=== Data supplied ===

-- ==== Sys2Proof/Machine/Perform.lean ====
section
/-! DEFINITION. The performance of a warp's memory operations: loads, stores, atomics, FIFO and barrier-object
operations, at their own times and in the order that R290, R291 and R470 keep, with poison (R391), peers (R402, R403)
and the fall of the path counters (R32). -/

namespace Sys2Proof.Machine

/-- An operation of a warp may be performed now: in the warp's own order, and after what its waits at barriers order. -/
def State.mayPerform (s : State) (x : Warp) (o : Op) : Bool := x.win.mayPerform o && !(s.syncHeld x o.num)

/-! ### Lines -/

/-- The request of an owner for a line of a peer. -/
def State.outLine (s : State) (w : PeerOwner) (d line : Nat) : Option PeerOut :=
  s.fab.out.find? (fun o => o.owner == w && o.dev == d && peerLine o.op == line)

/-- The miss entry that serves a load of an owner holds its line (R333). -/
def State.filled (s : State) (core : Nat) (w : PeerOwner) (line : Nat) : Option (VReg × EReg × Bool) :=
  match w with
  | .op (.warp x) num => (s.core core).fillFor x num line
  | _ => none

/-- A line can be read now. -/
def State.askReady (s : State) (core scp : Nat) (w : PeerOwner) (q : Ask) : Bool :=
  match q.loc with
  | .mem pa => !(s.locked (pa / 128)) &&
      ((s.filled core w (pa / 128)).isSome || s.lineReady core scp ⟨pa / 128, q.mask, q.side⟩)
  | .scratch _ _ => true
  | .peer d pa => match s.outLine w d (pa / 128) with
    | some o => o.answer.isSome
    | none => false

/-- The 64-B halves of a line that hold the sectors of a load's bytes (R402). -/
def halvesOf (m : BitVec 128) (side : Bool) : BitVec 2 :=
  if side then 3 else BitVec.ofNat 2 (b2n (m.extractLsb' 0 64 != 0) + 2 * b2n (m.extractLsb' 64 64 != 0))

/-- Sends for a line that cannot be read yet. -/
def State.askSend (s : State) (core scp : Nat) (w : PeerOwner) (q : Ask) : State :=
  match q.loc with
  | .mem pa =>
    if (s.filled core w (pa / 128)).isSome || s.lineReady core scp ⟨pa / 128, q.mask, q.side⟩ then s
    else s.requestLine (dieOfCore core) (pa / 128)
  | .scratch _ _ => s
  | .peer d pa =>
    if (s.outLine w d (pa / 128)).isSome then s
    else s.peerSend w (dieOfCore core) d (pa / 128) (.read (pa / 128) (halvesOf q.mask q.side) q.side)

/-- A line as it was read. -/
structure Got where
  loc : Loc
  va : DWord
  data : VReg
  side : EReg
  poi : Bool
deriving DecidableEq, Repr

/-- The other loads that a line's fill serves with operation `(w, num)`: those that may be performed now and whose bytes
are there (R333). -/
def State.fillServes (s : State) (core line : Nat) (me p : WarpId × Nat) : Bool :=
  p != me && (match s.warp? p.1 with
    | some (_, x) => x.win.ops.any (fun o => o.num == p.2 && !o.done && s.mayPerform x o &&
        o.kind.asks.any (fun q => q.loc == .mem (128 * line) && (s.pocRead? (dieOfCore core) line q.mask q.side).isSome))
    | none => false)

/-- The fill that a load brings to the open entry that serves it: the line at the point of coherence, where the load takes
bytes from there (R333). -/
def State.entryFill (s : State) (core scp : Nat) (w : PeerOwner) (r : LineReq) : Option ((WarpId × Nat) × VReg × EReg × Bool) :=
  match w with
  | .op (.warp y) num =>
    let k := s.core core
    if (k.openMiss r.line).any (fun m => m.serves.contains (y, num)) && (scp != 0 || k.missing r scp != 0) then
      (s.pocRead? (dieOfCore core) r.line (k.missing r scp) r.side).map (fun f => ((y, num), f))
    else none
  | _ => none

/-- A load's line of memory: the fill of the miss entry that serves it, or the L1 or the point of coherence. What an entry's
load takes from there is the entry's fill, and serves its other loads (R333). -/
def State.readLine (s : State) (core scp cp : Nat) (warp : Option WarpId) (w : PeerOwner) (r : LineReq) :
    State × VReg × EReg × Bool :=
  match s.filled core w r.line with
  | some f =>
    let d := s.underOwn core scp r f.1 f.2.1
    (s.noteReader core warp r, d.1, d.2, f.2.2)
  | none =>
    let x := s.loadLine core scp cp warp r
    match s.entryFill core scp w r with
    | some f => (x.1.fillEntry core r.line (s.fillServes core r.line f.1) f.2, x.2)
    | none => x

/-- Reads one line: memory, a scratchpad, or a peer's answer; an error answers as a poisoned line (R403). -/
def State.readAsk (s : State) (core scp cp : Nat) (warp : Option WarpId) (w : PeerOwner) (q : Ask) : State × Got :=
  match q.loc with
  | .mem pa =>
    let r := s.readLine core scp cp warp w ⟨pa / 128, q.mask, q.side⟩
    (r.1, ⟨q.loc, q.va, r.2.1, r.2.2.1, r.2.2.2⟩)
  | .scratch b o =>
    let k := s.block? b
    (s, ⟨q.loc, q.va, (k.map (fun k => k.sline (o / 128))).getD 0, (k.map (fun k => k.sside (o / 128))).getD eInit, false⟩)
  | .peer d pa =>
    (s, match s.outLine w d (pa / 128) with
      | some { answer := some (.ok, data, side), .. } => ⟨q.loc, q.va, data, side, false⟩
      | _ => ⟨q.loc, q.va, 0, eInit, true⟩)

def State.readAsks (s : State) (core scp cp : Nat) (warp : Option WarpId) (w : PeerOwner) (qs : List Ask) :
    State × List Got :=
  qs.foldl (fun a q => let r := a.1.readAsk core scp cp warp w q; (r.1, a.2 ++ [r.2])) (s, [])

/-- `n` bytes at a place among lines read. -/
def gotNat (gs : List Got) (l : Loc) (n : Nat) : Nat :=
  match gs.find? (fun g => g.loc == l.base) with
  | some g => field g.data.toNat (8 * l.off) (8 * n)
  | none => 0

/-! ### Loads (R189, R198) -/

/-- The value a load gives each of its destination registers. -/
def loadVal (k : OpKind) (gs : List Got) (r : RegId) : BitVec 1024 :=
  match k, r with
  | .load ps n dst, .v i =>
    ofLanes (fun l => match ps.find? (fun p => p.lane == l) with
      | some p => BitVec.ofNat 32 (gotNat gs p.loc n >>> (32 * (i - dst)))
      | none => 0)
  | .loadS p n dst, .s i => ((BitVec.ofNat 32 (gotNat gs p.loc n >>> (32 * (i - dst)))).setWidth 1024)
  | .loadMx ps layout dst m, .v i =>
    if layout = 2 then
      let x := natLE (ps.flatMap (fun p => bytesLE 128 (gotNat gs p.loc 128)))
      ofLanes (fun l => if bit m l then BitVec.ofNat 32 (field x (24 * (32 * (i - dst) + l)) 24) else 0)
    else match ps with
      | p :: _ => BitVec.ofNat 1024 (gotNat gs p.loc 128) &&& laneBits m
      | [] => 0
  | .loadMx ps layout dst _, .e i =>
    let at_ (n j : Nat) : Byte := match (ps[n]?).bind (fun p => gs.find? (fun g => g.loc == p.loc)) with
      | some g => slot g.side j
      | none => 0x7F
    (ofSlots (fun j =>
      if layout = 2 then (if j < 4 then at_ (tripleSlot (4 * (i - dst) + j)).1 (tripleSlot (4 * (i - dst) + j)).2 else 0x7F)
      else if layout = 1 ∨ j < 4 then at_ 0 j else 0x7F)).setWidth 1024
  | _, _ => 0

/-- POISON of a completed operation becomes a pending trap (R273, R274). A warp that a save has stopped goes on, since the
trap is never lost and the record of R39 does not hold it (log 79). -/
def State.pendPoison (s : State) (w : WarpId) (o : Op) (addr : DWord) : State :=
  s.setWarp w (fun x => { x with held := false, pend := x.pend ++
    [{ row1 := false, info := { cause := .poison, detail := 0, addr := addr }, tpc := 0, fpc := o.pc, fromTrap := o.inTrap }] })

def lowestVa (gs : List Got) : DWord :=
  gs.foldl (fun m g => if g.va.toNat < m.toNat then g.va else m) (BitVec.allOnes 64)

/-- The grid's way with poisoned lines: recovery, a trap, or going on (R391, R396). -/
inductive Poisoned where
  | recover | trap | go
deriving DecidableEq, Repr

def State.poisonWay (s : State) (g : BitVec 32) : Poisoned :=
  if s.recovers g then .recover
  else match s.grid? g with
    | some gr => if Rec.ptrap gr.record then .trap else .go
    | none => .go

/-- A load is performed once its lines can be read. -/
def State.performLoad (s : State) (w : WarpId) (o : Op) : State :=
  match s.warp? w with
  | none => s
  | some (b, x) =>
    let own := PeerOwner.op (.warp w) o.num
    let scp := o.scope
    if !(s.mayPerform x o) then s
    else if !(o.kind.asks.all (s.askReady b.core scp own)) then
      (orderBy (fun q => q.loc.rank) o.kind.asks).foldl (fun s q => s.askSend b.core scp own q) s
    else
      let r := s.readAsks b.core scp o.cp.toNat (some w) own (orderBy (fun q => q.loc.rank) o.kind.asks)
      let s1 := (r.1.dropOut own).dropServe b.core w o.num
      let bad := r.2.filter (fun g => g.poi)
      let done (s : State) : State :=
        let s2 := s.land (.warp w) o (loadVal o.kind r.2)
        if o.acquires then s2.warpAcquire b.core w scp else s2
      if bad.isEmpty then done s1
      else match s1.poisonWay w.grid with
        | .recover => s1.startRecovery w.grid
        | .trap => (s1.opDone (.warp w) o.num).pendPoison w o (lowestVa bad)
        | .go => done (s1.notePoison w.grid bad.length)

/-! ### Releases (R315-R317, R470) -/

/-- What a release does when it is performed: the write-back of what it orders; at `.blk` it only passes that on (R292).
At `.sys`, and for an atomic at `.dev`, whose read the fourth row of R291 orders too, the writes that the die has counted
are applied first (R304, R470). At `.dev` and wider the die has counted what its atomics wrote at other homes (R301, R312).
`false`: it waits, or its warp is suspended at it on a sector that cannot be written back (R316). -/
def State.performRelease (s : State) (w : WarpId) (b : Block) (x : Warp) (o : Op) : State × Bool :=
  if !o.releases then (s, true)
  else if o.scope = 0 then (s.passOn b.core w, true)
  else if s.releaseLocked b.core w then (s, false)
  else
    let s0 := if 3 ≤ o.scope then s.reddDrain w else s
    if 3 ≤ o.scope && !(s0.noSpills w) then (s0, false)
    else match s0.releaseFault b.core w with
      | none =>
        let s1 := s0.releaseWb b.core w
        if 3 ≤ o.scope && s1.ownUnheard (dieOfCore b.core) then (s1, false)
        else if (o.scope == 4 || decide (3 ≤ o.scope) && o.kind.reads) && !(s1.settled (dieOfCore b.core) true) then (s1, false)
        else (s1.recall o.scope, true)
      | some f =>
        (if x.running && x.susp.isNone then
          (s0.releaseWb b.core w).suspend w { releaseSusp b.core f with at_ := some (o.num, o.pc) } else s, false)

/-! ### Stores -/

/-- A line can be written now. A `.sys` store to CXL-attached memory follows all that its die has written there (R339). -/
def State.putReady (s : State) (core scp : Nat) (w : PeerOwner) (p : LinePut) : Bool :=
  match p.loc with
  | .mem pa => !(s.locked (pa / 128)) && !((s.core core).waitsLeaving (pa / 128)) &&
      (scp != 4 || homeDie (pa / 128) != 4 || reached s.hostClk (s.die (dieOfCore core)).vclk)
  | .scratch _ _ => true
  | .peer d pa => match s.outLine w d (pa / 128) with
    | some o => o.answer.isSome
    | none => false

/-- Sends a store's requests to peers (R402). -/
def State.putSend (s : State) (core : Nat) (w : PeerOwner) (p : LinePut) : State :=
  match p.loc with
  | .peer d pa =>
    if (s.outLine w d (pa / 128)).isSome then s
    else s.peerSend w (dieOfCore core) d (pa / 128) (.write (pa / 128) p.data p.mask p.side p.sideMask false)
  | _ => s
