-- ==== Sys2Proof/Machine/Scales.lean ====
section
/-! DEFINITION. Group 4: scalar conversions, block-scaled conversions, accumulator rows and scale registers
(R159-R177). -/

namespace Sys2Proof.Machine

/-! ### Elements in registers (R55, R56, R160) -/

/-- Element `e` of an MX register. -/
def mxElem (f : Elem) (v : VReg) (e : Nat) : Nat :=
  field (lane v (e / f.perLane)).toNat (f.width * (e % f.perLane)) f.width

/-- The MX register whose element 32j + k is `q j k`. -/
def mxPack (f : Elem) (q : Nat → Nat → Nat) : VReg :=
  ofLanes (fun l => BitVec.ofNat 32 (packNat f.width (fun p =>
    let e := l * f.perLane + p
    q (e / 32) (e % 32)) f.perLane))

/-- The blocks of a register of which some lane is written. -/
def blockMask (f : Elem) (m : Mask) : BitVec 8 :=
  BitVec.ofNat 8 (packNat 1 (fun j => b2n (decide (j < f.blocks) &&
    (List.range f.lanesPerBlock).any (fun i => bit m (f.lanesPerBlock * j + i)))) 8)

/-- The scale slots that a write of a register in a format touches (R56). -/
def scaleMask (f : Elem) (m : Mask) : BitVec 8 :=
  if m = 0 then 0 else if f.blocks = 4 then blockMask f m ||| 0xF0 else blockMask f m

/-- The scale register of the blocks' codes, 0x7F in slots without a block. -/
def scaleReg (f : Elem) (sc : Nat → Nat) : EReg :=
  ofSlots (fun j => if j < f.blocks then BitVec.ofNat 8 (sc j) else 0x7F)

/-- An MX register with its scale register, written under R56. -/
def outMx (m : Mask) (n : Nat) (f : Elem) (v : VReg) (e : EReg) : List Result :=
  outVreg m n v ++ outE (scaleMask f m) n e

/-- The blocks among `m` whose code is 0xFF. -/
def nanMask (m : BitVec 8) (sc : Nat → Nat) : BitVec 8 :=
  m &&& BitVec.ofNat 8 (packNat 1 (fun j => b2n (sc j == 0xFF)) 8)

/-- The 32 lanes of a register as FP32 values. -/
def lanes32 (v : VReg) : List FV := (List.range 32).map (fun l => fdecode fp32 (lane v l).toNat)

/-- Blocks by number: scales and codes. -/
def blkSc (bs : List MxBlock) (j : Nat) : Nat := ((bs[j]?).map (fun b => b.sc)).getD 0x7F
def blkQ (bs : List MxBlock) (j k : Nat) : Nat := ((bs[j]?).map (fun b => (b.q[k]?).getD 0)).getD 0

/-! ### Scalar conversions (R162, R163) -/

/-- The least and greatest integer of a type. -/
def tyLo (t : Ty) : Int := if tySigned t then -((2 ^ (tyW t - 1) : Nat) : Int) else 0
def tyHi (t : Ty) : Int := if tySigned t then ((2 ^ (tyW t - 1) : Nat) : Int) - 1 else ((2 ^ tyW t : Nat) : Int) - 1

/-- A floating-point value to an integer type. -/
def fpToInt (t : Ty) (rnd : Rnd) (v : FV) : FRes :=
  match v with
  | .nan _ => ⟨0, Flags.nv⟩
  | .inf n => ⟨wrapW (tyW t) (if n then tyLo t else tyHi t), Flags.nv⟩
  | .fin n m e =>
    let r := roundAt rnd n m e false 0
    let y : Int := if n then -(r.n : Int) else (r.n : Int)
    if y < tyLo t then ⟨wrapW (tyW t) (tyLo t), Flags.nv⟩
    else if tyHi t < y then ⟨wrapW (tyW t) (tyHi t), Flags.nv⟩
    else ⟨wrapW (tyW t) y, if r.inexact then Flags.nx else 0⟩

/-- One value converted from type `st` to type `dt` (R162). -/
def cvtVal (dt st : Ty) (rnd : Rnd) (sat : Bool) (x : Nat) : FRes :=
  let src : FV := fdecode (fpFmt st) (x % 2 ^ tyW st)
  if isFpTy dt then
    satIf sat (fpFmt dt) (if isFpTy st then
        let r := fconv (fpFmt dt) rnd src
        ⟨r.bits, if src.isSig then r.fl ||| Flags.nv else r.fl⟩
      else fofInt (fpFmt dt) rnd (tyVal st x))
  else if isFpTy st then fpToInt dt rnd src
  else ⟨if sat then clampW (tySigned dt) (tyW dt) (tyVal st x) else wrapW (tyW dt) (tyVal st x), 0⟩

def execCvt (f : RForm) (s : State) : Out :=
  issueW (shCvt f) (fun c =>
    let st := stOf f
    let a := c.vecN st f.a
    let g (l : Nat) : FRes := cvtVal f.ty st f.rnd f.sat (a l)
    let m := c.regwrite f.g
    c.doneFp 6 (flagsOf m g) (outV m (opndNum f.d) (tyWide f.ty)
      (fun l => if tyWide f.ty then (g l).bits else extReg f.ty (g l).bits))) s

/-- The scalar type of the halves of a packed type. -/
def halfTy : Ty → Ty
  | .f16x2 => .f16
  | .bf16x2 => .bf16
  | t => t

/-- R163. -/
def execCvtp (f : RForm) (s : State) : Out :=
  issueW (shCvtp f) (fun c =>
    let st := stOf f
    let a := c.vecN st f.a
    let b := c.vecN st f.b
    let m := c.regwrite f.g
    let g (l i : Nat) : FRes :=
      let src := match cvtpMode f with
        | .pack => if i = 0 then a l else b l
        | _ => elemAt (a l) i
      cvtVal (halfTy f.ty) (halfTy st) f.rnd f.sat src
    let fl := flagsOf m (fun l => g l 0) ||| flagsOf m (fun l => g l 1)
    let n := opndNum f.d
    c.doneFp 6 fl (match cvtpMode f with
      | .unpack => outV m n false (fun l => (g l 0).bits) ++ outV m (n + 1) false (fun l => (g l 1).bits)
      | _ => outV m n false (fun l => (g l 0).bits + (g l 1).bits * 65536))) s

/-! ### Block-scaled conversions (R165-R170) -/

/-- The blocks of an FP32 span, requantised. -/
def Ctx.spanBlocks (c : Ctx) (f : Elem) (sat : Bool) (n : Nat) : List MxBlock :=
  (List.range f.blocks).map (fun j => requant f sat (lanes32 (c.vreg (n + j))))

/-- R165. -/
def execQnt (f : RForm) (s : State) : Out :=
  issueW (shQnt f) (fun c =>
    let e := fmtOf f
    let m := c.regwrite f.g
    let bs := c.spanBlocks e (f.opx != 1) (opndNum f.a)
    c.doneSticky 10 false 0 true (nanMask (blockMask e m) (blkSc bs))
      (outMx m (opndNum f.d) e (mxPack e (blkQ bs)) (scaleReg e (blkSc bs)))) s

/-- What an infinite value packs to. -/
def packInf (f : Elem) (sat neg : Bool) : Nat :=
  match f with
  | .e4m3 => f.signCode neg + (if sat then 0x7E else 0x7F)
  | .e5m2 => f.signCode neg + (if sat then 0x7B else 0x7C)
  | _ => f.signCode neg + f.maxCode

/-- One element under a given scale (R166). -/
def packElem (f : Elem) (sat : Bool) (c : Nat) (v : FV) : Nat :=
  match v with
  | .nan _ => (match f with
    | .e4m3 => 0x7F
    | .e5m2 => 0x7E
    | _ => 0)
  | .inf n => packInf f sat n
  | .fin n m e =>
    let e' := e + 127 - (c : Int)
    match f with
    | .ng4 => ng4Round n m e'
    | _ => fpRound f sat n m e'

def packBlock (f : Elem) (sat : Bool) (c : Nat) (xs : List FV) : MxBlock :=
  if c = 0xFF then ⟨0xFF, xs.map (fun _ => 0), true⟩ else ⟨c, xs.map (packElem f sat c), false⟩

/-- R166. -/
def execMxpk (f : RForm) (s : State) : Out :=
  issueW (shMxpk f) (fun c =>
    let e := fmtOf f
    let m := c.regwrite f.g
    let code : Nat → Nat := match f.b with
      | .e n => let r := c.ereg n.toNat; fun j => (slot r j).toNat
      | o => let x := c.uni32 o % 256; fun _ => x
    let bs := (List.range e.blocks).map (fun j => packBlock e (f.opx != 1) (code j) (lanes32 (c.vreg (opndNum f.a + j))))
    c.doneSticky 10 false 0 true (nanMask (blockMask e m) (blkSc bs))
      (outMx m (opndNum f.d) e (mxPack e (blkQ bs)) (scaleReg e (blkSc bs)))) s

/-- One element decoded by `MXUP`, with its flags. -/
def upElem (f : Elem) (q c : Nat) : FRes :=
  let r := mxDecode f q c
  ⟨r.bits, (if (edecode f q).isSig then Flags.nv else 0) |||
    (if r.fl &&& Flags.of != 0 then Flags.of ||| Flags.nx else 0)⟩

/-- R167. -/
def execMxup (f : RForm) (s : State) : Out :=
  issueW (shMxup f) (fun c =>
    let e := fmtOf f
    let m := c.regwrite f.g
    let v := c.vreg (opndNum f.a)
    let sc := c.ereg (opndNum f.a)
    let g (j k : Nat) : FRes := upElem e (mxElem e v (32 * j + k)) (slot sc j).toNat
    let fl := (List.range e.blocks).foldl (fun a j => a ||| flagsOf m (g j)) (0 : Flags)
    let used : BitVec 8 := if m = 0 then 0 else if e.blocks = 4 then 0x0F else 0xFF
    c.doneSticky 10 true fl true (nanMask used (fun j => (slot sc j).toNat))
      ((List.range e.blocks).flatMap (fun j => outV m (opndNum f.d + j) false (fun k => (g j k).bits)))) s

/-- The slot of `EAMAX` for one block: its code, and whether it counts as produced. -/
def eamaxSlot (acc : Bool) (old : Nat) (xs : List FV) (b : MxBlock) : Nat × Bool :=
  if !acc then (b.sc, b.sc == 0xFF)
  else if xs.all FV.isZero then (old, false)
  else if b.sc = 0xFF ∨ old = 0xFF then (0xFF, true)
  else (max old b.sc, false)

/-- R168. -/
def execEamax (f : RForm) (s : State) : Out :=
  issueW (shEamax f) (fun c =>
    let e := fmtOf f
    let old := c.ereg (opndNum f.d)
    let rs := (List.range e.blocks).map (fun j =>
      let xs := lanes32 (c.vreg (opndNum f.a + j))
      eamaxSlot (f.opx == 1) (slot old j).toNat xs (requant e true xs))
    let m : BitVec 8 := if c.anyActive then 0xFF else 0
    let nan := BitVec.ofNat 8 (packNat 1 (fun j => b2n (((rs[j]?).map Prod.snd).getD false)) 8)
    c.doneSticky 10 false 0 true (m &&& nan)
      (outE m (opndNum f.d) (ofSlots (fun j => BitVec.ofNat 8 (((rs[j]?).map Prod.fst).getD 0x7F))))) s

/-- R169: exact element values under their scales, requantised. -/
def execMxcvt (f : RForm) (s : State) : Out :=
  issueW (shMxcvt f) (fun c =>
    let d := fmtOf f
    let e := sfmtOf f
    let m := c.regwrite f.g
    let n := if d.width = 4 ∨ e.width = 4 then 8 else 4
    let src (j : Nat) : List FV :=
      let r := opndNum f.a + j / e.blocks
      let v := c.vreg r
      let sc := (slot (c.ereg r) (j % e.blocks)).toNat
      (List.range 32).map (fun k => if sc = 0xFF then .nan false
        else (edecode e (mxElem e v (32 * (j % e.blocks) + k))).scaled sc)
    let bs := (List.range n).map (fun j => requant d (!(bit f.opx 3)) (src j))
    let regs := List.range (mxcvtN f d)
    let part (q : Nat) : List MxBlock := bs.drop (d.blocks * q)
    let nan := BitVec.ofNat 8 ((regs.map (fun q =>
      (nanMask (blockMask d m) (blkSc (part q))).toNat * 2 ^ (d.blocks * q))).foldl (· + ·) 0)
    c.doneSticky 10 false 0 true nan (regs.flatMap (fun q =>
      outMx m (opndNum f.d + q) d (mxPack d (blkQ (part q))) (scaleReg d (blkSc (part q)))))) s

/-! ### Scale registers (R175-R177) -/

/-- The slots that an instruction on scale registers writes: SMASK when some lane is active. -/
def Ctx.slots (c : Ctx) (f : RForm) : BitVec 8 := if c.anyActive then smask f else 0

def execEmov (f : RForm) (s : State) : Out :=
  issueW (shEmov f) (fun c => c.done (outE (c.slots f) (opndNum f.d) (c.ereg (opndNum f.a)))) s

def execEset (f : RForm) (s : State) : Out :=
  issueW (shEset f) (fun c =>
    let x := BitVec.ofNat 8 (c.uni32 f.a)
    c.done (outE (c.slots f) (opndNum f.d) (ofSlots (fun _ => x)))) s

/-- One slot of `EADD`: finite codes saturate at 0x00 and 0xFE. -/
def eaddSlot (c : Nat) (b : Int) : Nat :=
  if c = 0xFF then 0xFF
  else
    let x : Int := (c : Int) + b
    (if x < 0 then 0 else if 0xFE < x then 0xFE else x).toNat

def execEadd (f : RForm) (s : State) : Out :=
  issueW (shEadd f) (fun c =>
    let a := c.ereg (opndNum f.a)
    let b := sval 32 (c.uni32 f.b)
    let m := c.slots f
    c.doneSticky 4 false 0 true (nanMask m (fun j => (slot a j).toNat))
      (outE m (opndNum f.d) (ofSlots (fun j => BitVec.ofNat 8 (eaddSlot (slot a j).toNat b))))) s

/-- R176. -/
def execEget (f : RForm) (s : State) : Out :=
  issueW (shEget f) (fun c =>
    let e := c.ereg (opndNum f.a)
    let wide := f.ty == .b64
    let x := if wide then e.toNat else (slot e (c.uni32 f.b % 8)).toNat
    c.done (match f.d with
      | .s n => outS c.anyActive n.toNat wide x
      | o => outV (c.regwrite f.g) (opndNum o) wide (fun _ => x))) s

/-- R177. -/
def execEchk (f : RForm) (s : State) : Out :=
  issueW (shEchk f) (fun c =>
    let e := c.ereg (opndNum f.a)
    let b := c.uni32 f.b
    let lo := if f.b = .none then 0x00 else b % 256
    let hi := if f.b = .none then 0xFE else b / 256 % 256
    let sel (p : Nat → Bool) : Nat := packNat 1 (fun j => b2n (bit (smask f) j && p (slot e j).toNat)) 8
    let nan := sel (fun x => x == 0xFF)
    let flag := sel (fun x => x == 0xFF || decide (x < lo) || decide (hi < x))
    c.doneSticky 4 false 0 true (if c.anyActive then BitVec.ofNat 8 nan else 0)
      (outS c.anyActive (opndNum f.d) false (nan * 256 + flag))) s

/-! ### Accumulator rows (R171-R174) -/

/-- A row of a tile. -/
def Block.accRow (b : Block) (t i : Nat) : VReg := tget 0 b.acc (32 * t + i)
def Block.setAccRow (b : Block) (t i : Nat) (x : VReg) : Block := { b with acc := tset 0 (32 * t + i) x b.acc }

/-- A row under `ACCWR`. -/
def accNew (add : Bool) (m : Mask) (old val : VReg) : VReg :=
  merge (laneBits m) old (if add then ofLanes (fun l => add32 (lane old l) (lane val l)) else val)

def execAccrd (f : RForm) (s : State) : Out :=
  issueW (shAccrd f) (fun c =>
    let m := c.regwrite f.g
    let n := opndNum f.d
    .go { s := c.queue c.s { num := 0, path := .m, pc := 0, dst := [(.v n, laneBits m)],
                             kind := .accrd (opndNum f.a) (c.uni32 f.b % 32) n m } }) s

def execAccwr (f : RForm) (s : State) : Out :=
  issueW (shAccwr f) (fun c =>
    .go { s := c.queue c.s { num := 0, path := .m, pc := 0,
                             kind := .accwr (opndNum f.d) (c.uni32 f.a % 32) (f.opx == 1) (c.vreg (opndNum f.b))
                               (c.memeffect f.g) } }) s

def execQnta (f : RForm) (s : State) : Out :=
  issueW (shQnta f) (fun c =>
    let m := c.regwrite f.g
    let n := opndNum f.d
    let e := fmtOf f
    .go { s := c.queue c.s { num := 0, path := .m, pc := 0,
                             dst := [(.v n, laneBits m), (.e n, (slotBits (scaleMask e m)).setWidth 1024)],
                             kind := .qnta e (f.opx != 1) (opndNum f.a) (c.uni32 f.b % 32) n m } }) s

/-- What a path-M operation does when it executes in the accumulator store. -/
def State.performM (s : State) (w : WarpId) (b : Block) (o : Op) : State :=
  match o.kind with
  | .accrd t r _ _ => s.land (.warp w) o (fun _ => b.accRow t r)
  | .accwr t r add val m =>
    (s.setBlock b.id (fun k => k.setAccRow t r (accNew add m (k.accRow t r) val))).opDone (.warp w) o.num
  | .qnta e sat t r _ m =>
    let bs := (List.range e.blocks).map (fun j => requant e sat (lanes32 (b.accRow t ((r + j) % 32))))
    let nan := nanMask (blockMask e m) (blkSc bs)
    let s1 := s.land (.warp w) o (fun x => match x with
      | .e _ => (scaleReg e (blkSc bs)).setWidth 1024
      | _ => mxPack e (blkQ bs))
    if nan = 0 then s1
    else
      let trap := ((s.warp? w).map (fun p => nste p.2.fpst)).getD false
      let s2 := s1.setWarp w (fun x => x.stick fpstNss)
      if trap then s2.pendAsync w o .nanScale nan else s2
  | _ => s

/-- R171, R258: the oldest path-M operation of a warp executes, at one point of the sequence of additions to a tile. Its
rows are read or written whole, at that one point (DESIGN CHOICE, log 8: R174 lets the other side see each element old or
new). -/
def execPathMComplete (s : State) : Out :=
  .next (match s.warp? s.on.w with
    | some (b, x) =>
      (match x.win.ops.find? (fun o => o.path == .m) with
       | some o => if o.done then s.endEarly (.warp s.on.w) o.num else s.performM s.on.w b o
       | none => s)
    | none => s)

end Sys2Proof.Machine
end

===

What lines in the material above contain the word "used"? Copy them out.

## Response to this task
    let used : BitVec 8 := if m = 0 then 0 else if e.blocks = 4 then 0x0F else 0xFF
    c.doneSticky 10 true fl true (nanMask used (fun j => (slot sc j).toNat))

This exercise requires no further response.